Look for the string "sessionCorrupt" in the listing below, then copy every line that has it.

→ RECORDS PROVIDED
┌──
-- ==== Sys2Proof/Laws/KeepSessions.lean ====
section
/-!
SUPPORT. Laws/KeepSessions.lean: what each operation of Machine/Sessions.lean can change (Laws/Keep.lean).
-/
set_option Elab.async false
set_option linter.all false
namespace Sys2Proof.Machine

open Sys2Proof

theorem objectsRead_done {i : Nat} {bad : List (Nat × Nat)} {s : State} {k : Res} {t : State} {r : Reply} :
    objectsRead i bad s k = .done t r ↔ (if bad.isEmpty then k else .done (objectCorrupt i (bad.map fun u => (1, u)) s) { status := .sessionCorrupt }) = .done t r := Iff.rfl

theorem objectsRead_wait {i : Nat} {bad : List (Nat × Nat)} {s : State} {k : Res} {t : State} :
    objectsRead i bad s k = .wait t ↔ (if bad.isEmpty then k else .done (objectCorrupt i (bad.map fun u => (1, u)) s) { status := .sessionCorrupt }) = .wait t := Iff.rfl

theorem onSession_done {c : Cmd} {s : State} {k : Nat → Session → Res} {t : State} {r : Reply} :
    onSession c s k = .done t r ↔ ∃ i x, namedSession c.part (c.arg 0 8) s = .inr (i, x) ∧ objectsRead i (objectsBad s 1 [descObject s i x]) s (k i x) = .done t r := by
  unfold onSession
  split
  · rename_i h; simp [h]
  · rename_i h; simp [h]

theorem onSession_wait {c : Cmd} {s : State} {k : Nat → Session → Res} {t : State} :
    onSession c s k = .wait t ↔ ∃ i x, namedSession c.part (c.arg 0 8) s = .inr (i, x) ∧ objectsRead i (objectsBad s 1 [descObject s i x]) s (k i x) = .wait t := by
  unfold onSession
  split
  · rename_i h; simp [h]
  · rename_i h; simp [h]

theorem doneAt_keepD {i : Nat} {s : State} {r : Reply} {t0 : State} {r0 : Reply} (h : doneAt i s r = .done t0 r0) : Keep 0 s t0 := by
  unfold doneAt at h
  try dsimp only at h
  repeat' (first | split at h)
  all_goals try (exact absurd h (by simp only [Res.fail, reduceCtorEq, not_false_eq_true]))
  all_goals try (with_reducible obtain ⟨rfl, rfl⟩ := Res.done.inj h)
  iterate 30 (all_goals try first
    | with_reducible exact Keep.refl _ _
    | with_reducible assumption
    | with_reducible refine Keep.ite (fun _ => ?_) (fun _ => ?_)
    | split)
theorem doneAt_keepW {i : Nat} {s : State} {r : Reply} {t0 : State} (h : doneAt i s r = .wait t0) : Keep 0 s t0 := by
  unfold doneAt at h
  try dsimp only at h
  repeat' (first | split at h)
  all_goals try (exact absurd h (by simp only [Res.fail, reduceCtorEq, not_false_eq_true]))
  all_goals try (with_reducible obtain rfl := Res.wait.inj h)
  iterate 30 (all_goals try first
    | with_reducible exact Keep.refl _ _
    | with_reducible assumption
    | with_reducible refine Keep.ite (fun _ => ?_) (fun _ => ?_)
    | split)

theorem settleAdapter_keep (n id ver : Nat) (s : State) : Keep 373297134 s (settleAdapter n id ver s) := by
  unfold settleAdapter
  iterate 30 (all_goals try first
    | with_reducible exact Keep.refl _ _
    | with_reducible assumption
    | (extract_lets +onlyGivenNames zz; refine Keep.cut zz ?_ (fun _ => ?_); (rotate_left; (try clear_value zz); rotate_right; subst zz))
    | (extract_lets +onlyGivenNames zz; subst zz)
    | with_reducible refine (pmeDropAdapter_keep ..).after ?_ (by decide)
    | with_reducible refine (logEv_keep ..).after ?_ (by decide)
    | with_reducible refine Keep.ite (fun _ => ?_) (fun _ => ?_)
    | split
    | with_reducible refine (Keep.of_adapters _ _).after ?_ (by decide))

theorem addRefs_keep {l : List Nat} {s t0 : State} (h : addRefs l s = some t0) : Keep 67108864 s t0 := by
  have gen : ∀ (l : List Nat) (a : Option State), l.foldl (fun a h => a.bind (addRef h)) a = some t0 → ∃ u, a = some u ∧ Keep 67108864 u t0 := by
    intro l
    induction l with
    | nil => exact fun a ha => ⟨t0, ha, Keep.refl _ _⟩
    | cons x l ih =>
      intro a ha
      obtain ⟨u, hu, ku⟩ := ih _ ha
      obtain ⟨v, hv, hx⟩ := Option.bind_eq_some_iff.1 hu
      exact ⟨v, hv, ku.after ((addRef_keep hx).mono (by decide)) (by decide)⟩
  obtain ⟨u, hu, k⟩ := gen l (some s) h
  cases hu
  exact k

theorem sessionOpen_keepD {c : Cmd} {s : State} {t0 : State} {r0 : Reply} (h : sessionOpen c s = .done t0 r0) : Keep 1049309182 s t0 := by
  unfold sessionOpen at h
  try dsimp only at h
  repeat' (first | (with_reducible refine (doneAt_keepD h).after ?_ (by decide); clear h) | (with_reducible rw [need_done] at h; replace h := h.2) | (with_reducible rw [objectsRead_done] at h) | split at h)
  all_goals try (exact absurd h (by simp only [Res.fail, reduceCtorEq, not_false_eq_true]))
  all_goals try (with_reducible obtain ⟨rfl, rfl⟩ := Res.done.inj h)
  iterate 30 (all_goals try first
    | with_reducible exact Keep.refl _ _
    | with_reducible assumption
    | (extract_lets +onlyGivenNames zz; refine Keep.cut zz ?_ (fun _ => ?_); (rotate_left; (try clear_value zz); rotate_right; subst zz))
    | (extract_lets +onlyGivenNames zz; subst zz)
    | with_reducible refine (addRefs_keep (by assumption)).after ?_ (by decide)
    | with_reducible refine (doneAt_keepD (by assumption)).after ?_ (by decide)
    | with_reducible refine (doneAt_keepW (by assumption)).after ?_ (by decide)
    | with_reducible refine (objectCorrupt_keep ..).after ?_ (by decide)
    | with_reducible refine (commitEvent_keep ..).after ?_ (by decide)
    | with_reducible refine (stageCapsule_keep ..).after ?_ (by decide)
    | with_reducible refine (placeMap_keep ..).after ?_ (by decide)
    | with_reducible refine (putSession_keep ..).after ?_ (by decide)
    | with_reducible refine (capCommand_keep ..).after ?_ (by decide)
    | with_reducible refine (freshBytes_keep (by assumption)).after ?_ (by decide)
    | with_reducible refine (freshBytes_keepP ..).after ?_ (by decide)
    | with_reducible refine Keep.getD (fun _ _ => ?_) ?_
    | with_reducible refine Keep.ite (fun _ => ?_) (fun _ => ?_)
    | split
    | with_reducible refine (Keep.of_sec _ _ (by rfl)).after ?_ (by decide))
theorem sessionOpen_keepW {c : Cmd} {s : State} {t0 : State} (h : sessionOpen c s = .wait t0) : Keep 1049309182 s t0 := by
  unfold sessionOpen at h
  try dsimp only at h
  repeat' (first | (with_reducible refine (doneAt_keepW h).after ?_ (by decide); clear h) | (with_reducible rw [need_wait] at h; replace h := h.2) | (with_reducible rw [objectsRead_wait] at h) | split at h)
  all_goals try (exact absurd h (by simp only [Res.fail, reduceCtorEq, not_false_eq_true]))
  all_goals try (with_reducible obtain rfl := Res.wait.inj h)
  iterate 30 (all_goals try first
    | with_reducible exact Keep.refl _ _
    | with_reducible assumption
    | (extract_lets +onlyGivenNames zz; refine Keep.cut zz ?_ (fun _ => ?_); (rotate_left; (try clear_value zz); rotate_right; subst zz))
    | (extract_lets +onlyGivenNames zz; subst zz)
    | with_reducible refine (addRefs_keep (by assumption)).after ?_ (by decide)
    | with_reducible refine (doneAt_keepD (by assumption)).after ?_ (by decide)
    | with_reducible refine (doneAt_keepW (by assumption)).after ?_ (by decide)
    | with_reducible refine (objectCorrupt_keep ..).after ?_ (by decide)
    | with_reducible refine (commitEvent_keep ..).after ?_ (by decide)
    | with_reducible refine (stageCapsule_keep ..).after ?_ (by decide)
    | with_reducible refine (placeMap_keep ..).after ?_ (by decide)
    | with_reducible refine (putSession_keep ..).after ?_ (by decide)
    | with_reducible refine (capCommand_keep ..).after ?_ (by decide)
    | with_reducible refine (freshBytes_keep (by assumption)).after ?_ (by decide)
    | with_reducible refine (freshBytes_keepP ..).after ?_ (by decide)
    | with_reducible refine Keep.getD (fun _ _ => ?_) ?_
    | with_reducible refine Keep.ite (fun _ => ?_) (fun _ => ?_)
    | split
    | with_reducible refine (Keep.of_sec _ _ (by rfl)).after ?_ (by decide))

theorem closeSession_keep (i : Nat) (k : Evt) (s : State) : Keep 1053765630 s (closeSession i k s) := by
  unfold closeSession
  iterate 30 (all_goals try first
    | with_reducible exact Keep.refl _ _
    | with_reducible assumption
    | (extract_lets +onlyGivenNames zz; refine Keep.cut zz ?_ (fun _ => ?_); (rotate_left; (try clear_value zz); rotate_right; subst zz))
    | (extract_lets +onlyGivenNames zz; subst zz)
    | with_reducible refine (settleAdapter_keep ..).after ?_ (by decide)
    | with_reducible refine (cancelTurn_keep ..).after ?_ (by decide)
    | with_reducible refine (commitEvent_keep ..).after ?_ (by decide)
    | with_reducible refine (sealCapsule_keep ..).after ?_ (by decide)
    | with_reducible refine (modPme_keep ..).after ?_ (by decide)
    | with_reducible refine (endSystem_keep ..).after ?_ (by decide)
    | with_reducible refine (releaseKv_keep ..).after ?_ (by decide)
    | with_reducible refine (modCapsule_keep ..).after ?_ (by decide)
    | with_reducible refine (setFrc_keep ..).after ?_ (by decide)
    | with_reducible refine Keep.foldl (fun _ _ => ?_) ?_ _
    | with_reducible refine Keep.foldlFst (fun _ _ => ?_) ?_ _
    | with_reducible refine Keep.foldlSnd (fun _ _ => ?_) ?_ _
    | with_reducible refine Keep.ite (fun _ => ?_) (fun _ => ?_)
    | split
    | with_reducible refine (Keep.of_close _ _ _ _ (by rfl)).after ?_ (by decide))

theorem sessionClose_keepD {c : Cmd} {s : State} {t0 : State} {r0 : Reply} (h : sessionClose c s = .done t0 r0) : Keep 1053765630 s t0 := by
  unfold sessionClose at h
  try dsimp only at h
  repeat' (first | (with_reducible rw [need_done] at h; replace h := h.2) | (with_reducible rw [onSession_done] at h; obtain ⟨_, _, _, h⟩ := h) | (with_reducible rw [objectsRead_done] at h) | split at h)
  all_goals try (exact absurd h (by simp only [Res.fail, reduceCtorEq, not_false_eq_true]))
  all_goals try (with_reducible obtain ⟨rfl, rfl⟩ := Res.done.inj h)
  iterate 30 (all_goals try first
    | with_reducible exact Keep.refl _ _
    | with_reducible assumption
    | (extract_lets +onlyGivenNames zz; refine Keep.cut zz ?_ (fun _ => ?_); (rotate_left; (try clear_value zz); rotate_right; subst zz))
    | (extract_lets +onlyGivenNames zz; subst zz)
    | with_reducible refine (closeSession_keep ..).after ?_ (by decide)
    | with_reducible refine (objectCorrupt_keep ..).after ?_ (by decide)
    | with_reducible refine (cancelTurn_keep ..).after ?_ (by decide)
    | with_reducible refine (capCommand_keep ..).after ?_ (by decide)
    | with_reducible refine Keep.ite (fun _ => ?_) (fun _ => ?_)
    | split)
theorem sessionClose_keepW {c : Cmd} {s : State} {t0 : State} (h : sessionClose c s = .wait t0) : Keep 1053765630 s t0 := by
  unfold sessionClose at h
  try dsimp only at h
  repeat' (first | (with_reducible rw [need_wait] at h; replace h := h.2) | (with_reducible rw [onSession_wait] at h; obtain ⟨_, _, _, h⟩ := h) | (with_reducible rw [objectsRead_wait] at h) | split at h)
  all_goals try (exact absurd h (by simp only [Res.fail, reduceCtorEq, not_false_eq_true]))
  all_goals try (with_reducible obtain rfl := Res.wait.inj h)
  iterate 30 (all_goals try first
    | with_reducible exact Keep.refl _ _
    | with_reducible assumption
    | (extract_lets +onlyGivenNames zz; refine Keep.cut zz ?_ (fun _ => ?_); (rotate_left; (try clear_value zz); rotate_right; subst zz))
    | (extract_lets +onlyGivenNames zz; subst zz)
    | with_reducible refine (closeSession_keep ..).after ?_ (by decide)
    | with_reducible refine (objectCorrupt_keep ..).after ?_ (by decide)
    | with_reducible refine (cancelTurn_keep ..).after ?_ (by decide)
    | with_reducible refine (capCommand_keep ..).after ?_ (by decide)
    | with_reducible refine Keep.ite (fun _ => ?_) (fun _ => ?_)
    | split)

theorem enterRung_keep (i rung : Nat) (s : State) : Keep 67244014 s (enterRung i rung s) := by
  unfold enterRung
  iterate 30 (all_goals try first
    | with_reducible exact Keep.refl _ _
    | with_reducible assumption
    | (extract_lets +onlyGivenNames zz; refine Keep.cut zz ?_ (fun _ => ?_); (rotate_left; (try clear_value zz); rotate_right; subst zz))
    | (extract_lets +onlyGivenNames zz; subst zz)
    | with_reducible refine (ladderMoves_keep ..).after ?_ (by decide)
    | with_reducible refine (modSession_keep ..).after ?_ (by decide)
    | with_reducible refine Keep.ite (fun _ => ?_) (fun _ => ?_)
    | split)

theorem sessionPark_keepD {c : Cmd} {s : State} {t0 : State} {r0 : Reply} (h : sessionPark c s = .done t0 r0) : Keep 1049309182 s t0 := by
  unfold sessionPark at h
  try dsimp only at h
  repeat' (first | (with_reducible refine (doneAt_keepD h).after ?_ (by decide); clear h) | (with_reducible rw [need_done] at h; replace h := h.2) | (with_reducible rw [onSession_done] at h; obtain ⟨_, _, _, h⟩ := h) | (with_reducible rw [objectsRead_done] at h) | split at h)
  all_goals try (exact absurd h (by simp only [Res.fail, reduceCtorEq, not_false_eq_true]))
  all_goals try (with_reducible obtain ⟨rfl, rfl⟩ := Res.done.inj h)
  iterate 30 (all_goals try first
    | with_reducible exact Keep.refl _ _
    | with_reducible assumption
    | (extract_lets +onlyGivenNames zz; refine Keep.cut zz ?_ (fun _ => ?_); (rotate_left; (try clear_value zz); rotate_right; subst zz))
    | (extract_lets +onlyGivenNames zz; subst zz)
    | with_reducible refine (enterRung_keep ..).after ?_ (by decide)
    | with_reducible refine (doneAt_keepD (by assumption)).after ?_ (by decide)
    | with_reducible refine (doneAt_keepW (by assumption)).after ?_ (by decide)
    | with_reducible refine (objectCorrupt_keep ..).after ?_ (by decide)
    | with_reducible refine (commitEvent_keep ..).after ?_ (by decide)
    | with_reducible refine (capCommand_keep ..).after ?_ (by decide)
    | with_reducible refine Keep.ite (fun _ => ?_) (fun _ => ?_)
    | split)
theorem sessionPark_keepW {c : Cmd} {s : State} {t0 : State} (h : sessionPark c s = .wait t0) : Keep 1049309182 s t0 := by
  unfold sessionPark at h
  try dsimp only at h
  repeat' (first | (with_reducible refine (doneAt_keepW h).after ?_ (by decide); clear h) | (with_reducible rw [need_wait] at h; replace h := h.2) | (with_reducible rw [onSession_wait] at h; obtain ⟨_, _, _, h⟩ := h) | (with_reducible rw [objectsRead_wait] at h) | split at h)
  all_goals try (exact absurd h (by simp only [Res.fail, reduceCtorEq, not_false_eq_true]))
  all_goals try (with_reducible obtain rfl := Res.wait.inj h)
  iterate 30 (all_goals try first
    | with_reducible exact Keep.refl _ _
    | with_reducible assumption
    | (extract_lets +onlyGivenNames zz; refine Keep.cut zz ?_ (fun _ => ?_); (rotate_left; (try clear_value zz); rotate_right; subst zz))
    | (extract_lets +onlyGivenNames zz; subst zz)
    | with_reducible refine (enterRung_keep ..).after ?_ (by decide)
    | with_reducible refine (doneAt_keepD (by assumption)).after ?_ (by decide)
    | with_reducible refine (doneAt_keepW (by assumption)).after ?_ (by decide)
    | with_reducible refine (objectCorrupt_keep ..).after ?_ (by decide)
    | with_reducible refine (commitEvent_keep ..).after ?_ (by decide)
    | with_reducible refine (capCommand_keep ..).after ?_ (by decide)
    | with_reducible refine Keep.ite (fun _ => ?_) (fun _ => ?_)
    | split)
└──
→ ANSWER TO THE PROBLEM
    objectsRead i bad s k = .done t r ↔ (if bad.isEmpty then k else .done (objectCorrupt i (bad.map fun u => (1, u)) s) { status := .sessionCorrupt }) = .done t r := Iff.rfl
    objectsRead i bad s k = .wait t ↔ (if bad.isEmpty then k else .done (objectCorrupt i (bad.map fun u => (1, u)) s) { status := .sessionCorrupt }) = .wait t := Iff.rfl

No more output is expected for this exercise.